What the task asks
Look through the records below for the line holding "(moveSelection_effect n s)". Write it out exactly, with each following line through the line holding "s.tiles with flipWanted".

Source material
-- ==== Sys2Proof/Proofs/SelectRecords.lean ====
section
/-! SUPPORT. KEY enter, SELECT, the records of page control, and the refusals of records. -/
namespace Sys2Proof.Machine
set_option Elab.async false
open Sys2Proof

/-! ## KEY enter and SELECT -/

section
variable {s : State} {x : Anchor}

theorem execKeyEnter_enter (hk : bits s.intake.header 12 0 = 5) :
    exec .keyEnter s = runRecord .key (carryOut keyEffect) s := by
  change execKeyEnter s = _
  rw [execKeyEnter, operand, hk]
  rfl

theorem keyEffect_enter (hk : bits s.intake.header 12 0 = 5) : keyEffect s = .ok (keyEnter s) := by
  rw [keyEffect, operand, hk]
  rfl

theorem selectEffect_none (h : bits s.intake.header 7 0 = 63) :
    selectEffect s = .ok (selectNone s) := if_pos h

theorem selectEffect_button {n : Fin 48} (h : bits s.intake.header 7 0 = n.val)
    (hn : s.buttons.selectable n = true) : selectEffect s = .ok (selectButton n s) := by
  have hlt := n.isLt
  simp only [selectEffect, buttonId, operand, idBelow_val h]
  rw [if_neg (by omega), if_pos hn]

theorem selectEffect_unselectable {n : Fin 48} (h : bits s.intake.header 7 0 = n.val)
    (hn : s.buttons.selectable n = false) : selectEffect s = .error .field := by
  have hlt := n.isLt
  simp only [selectEffect, buttonId, operand, idBelow_val h]
  rw [if_neg (by omega), if_neg (by simp [hn])]

theorem selectEffect_bad (h : bits s.intake.header 7 0 ≠ 63) (hn : 48 ≤ bits s.intake.header 7 0) :
    selectEffect s = .error .field := by
  simp only [selectEffect, buttonId, operand, idBelow_none hn]
  rw [if_neg h]

theorem boundToEither_eq (n : Fin 48) (previous : Link) :
    boundToEither n previous
      = fun p => p.source == .button n || previous.any fun q => p.source == .button q := by
  funext p
  cases previous <;> rfl

end

/-- Settles O24. -/
theorem keyEnterAndSelect : Obligations.KeyEnterAndSelect := by
  refine ⟨fun s x h hk => ?_, fun s x h => ⟨fun hnone => ?_, fun n hb hn => ?_, fun hne hge => ?_,
    fun n hb hn => ?_⟩⟩
  · rw [execKeyEnter_enter hk]
    have he := keyEffect_enter hk
    by_cases hidle : s.buttons.selection = none ∨ s.buttons.activated = true
    · have hstay : keyEnter s = s := by
        unfold keyEnter
        split
        next => rfl
        next b hb => exact if_pos (hidle.resolve_left (by simp [hb]))
      rw [hstay] at he
      obtain ⟨t, ht, hy⟩ := runRecord_noEffect h he
      refine ⟨t, ht, hy.carried, hy.control, hy.objects, hy.colours, hy.list,
        fun _ => ⟨hy.buttons, hy.reports, hy.kept⟩, fun b hb ha => ?_⟩
      rcases hidle with hs | ha'
      · rw [hb] at hs
        cases hs
      · rw [ha] at ha'
        cases ha'
    · obtain ⟨hs, ha⟩ := not_or.1 hidle
      obtain ⟨b, hb⟩ := Option.ne_none_iff_exists'.1 hs
      have hgo : keyEnter s = activate b s := by simp [keyEnter, hb, ha]
      rw [hgo] at he
      have heffect := activate_effect b s
      rw [hb] at heffect
      obtain ⟨t, ht, hy⟩ := runRecord_buttonEvent h he heffect
      refine ⟨t, ht, hy.carried, hy.control, hy.objects, hy.colours, hy.list,
        fun hc => absurd hc hidle, fun c hc _ => ?_⟩
      obtain rfl := Option.some.inj (hb.symm.trans hc)
      exact ⟨hy.buttons, hy.reports, hy.marked⟩
  · have he := selectEffect_none hnone
    cases hs : s.buttons.selection with
    | none =>
      have hstay : selectNone s = s := by simp [selectNone, hs]
      rw [hstay] at he
      obtain ⟨t, ht, hy⟩ := runRecord_noEffect h he
      exact ⟨t, ht, hy.carried, hy.control, hy.objects, hy.colours, hy.list,
        fun _ => ⟨hy.buttons, hy.reports, hy.kept⟩, nofun⟩
    | some b =>
      have hgo : selectNone s
          = giveReport (.selection none (some b)) (editButtons b s.buttons.deselect s) := by
        simp [selectNone, hs]
      rw [hgo] at he
      obtain ⟨t, ht, hy⟩ := runRecord_buttonEvent h he
        ((editButtons_effect b s.buttons.deselect s).give (by simp) _)
      refine ⟨t, ht, hy.carried, hy.control, hy.objects, hy.colours, hy.list, nofun, fun c hc => ?_⟩
      obtain rfl := Option.some.inj hc
      exact ⟨hy.buttons, hy.reports, hy.marked⟩
  · have he := selectEffect_button hb hn
    by_cases hs : s.buttons.selection = some n
    · by_cases ha : s.buttons.activated = true
      · have hgo : selectButton n s
            = editButtons n ⟨s.buttons.entries, some n, false, 0, 0⟩ s := by
          simp [selectButton, hs, ha]
        rw [hgo] at he
        obtain ⟨t, ht, hy⟩ := runRecord_buttonEvent h he (editButtons_effect n _ s)
        exact ⟨t, ht, hy.carried, hy.control, hy.objects, hy.colours, hy.list,
          fun _ hn => absurd (ha.symm.trans hn) (by decide),
          fun _ _ => ⟨hy.buttons, hy.reports, hy.marked⟩, fun hn => absurd hs hn⟩
      · have hstay : selectButton n s = s := by simp [selectButton, hs, ha]
        rw [hstay] at he
        obtain ⟨t, ht, hy⟩ := runRecord_noEffect h he
        exact ⟨t, ht, hy.carried, hy.control, hy.objects, hy.colours, hy.list,
          fun _ _ => ⟨hy.buttons, hy.reports, hy.kept⟩, fun _ hc => absurd hc ha, fun hn => absurd hs hn⟩
    · have hgo : selectButton n s = moveSelection n s := if_neg hs
      rw [hgo] at he
      obtain ⟨t, ht, hy⟩ := runRecord_buttonEvent h he (moveSelection_effect n s)
      have hmarked := hy.marked
      rw [boundToEither_eq] at hmarked
      exact ⟨t, ht, hy.carried, hy.control, hy.objects, hy.colours, hy.list, fun hc => absurd hc hs,
        fun hc => absurd hc hs, fun _ => ⟨hy.buttons, hy.reports, hmarked⟩⟩
  · exact runRecord_refused h (selectEffect_bad hne hge)
  · exact runRecord_refused h (selectEffect_unselectable hb hn)

/-! ## SHOW, BATCH OPEN and BATCH CLOSE -/

theorem showKindOf_bad {v : Nat} (h : 6 ≤ v) : showKindOf v = none := by
  obtain ⟨n, rfl⟩ := Nat.exists_eq_add_of_le' h
  rfl

/-- Settles O25. -/
theorem showAndBatchRecords : Obligations.ShowAndBatchRecords := by
  refine ⟨rfl, fun s x => ⟨fun k h hk hlen => ?_, fun h hbad => ?_, fun h => ?_, fun h => ?_⟩⟩
  · have he : showEffect s = .ok ((s.setPage { s.page with
        pendingShow := showTransition k (field s 1 7 0) (operand s 8 4) }).setTiles
          { s.tiles with flipWanted := true }) := by
      simp only [showEffect, operand, hk]
      exact if_neg (Nat.not_lt.2 hlen)
    obtain ⟨t, ht, hy⟩ := runRecord_yields h he
      ⟨rfl, rfl, rfl, rfl, rfl, rfl, rfl, rfl, rfl, rfl, rfl, rfl, rfl⟩
    exact ⟨t, ht, hy.carried, hy.sameTables ⟨rfl, rfl, rfl, rfl⟩, hy.engine, hy.share, hy.reports,
      hy.page, hy.took⟩
  · refine runRecord_refused h ?_
    unfold showEffect operand
    split
    next => rfl
    next k hk =>
      rcases hbad with hv | hlen
      · rw [showKindOf_bad hv] at hk
        cases hk
      · exact if_pos hlen
  · obtain ⟨t, ht, hy⟩ := runRecord_yields (effect := batchOpenEffect) h rfl
      ⟨rfl, rfl, rfl, rfl, rfl, rfl, rfl, rfl, rfl, rfl, rfl, rfl, rfl⟩
    exact ⟨t, ht, hy.carried, hy.sameTables ⟨rfl, rfl, rfl, rfl⟩, hy.engine, hy.share, hy.reports,
      hy.page, hy.took⟩
  · obtain ⟨t, ht, hy⟩ := runRecord_yields (effect := batchCloseEffect) h rfl
      ⟨rfl, rfl, rfl, rfl, rfl, rfl, rfl, rfl, rfl, rfl, rfl, rfl, rfl⟩
    exact ⟨t, ht, hy.carried, hy.sameTables ⟨rfl, rfl, rfl, rfl⟩, hy.engine, hy.share, hy.reports,
      hy.page, hy.took⟩

/-! ## Refusals -/

section
variable {s : State} {x : Anchor}

theorem setColourEffect_bad (h : 8 ≤ bits s.intake.header 12 9 ∨ 256 ≤ bits s.intake.header 8 0) :
    setColourEffect s = .error .field := by
  unfold setColourEffect operand
  rcases h with h | h <;> rw [idBelow_none h]
  split <;> trivial

theorem codingOf_bad {v : Nat} (h : 5 ≤ v) : codingOf v = none := by
  obtain ⟨n, rfl⟩ := Nat.exists_eq_add_of_le' h
  rfl

theorem objectFields_bad (h : 256 ≤ bits s.intake.header 8 0 ∨ 5 ≤ bits s.intake.header 12 9
    ∨ 8 ≤ bits (body s 1) 27 24) : objectFields s = none := by
  unfold objectFields operand field
  rcases h with h | h | h
  · rw [idBelow_none h]
  · rw [codingOf_bad h]
    split <;> trivial
  · rw [idBelow_none h]
    split <;> trivial

theorem placeFields_bad (h : 128 ≤ bits s.intake.header 7 0 ∨ 64 ≤ bits (body s 3) 7 0
    ∨ (bit (body s 1) 31 = true ∧ 48 ≤ bits (body s 1) 7 0)) : placeFields s = none := by
  unfold placeFields placementId operand
  rcases h with h | h | ⟨hbit, h⟩
  · rw [idBelow_none h]
  · split
    next => exact if_pos h
    next => rfl
  · have hsource : placeSource s = none := by
      rw [placeSource, if_pos hbit, field, idBelow_none h]
      rfl
    rw [hsource]
    split <;> trivial

theorem buttonId_bad (h : 48 ≤ bits s.intake.header 7 0) : buttonId s = none := idBelow_none h

theorem lookState_bad (h : bits s.intake.header 9 8 = 0 ∨ bits s.intake.header 9 8 = 3) :
    lookState s = none := by
  unfold lookState operand
  rcases h with h | h <;> rw [h] <;> rfl

theorem buttonLookEffect_bad (h : 48 ≤ bits s.intake.header 7 0 ∨ bits s.intake.header 9 8 = 0
    ∨ bits s.intake.header 9 8 = 3) : buttonLookEffect s = .error .field := by
  unfold buttonLookEffect
  rcases h with h | h
  · rw [buttonId_bad h]
  · rw [lookState_bad h]
    split <;> trivial

theorem buttonLookEffect_undefined {b : Fin 48} (hb : bits s.intake.header 7 0 = b.val)
    (hd : s.buttons.entries[b].defined = false) : buttonLookEffect s = .error .field := by
  unfold buttonLookEffect
  rw [show buttonId s = some b from idBelow_val hb]
  split
  next hb' _ =>
    obtain rfl := Option.some.inj hb'
    exact if_neg (by rw [hd]; decide)
  next => rfl

theorem keyOf_bad {v : Nat} (h : v = 0 ∨ 6 ≤ v) : keyOf v = none := by
  rcases h with rfl | h
  · rfl
  · obtain ⟨n, rfl⟩ := Nat.exists_eq_add_of_le' h
    rfl

theorem keyEffect_bad (h : keyOf (operand s 12 0) = none) : keyEffect s = .error .field := by
  rw [keyEffect, h]

end

/-- Settles O26. -/
theorem badFieldsAreRefused : Obligations.BadFieldsAreRefused := by
  intro s x
  refine ⟨fun h hb => runRecord_refused h (setColourEffect_bad hb),
    fun h hb => runRecord_refused h (by rw [defineObjectEffect, objectFields_bad hb]),
    fun h hb => runRecord_refused h (by rw [dropObjectEffect, operand, idBelow_none hb]),
    fun h hb => runRecord_refused h (by rw [placeEffect, placeFields_bad hb]),
    fun hb => ⟨fun h => ?_, fun h => ?_, fun h => ?_⟩, fun h hb => runRecord_refused h ?_,
    fun h hb => runRecord_refused h (buttonLookEffect_bad hb),
    fun b h hb hd => runRecord_refused h (buttonLookEffect_undefined hb hd),
    fun hb => ⟨fun h => ?_, fun h => ?_, fun h => ?_⟩, fun h hb => ⟨?_, ?_⟩⟩
  · exact runRecord_refused h (by rw [moveEffect, placementId, operand, idBelow_none hb])
  · exact runRecord_refused h (by rw [setOpacityEffect, placementId, operand, idBelow_none hb])
  · exact runRecord_refused h (by rw [removeEffect, placementId, operand, idBelow_none hb])
  · unfold defineButtonEffect
    rcases hb with hb | hb
    · rw [buttonId_bad hb]
    · split
      next => exact if_neg (by rw [operand, hb]; decide)
      next => rfl
  · exact runRecord_refused h (by rw [enableButtonEffect, buttonId_bad hb])
  · exact runRecord_refused h (by rw [disableButtonEffect, buttonId_bad hb])
  · exact runRecord_refused h (by rw [deleteButtonEffect, buttonId_bad hb])
  · have hk : keyOf (operand s 12 0) = none := keyOf_bad hb
    have hexec : exec .keyDirection s = runRecord .key (carryOut keyEffect) s :=
      if_neg (by rw [hk]; nofun)
    rw [hexec]
    exact runRecord_refused h (keyEffect_bad hk)
  · have hk : keyOf (operand s 12 0) = none := keyOf_bad hb
    have hexec : exec .keyEnter s = runRecord .key (carryOut keyEffect) s := by
      change execKeyEnter s = _
      rw [execKeyEnter, hk]
    rw [hexec]
    exact runRecord_refused h (keyEffect_bad hk)

end Sys2Proof.Machine
end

Written response
      obtain ⟨t, ht, hy⟩ := runRecord_buttonEvent h he (moveSelection_effect n s)
      have hmarked := hy.marked
      rw [boundToEither_eq] at hmarked
      exact ⟨t, ht, hy.carried, hy.control, hy.objects, hy.colours, hy.list, fun hc => absurd hc hs,
        fun hc => absurd hc hs, fun _ => ⟨hy.buttons, hy.reports, hmarked⟩⟩
  · exact runRecord_refused h (selectEffect_bad hne hge)
  · exact runRecord_refused h (selectEffect_unselectable hb hn)

/-! ## SHOW, BATCH OPEN and BATCH CLOSE -/

theorem showKindOf_bad {v : Nat} (h : 6 ≤ v) : showKindOf v = none := by
  obtain ⟨n, rfl⟩ := Nat.exists_eq_add_of_le' h
  rfl

/-- Settles O25. -/
theorem showAndBatchRecords : Obligations.ShowAndBatchRecords := by
  refine ⟨rfl, fun s x => ⟨fun k h hk hlen => ?_, fun h hbad => ?_, fun h => ?_, fun h => ?_⟩⟩
  · have he : showEffect s = .ok ((s.setPage { s.page with
        pendingShow := showTransition k (field s 1 7 0) (operand s 8 4) }).setTiles
          { s.tiles with flipWanted := true }) := by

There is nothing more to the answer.